### [Your objective]
Which lines of the data contain the string "Tests"? Copy every one of them.

[[ Data shown open ]]

-- ==== Sys2Proof/Tests/Slice0.lean ====
section
/-! SUPPORT. Tests of the model's own, and a witness for the hypotheses of every statement. Expected results
are the spec's: the worked example or rule each test names. -/

namespace Sys2Proof.Tests

-- One theorem after another: the kernel's evaluations, waiting for each other side by side, take threads and memory.
set_option Elab.async false

open Sys2Proof Sys2Proof.Machine

/-! ### Small states -/

def x0 : Transfer := ⟨0x21, false⟩

/-- The state a command leaves. -/
def after (i : Instr) (s : State) : State :=
  match exec i s with
  | .next t => t
  | .fault _ => s
  | .refused _ => s

/-- What is held in answer to a request: result, flags, body. -/
def answerTo (i : Instr) (s : State) : Option (Result × Flags × List Byte) :=
  (after i s).control.held.map fun r => (r.result, r.flags, r.body)

def port0 : Port := { Port.reset with enable := true, address := 0x020000000001, linkUp := true }

def path0 : Path := { port := some 0, state := .up, lastArrival := some 0, reply := none }

/-- A venue with one circuit, C0, at the phase (1,000, 10, 0) of the example of section 5.4. -/
def venue0 (st : VenueState) : Venue :=
  { Venue.free with
    state := st
    key := 0x2A17
    pathA := path0
    circuits := [0]
    timebase := { Timebase.free with
      phase := if st = .waiting then none else some ⟨1000, 10, 0⟩, rhoP := 1073741, rhoEff := 1073741 } }

/-- A mono COMMENTARY circuit of V0 with a window of 64 cells. -/
def circuit0 (st : CircuitState) : Circuit :=
  { Circuit.free with
    state := st, venue := some 0, tag := some 10, hold := if st = .lost then 0 else 2000 }

/-- V0 open in the given state with C0 in the given state, LP0 enabled and up. -/
def base (vs : VenueState) (cs : CircuitState) : State :=
  { ((State.reset.setVenue 0 (venue0 vs)).setCircuit 0 (circuit0 cs)).setPort 0 port0 with poolFree := 32704 }

def active : State := base .active .running

/-- V0 changed. -/
def withV (s : State) (f : Venue → Venue) : State := s.modVenue 0 f

/-- C0 changed. -/
def withC (s : State) (f : Circuit → Circuit) : State := s.modCircuit 0 f

def noOpen : VenueOpenArgs := ⟨0x2A17, some 0, none, none, none, none, none, none, none, none⟩
def noVenueSet : VenueSetArgs := ⟨none, none, none, none, none, none, none, none, none⟩
def noCircuitOpen : CircuitOpenArgs := ⟨0, 10, 64, .direct 1 1, none, none, none⟩
def noCircuitSet : CircuitSetArgs := ⟨none, none, none, none⟩
def noPortSet : PortSetArgs := ⟨none, none, none, none, none⟩
def noRate : RateArgs := ⟨none, none, none, none⟩
def noLane : LaneSetArgs := ⟨none, none, none⟩
def noAlarm : AlarmArgs := ⟨none, none, none, none, none⟩

/-! ### WellFormed refuses an ill-formed term for each check -/

def badRefs : List CircuitRef :=
  [.absolute 256, .venueRelative 256 0, .venueRelative 0 256, .keyed 256 0, .keyed 0 256, .badForm 256 0 0,
   .badForm 2 0 0, .badForm 3 256 0, .badForm 3 0 256]

theorem test_wf_refs : badRefs.all (fun r => !r.wellFormed) = true := by decide

theorem test_wf_requests_with_refs : badRefs.all (fun r =>
    !(Instr.circuitSet x0 noCircuitSet r).wellFormed && !(Instr.circuitTrim x0 0 r).wellFormed &&
    !(Instr.circuitRearm x0 r).wellFormed && !(Instr.circuitRetire x0 r 0).wellFormed &&
    !(Instr.circuitFind x0 r).wellFormed && !(Instr.circuitQuery x0 r 0).wellFormed &&
    !(Instr.windowQuery x0 r).wellFormed && !(Instr.slotAssign x0 0 (.channel r 0)).wellFormed &&
    !(Instr.slotPunch x0 0 (.channel r 0)).wellFormed) = true := by decide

[[ Data shown closed ]]

### [Finished task]
-- ==== Sys2Proof/Tests/Slice0.lean ====
/-! SUPPORT. Tests of the model's own, and a witness for the hypotheses of every statement. Expected results
namespace Sys2Proof.Tests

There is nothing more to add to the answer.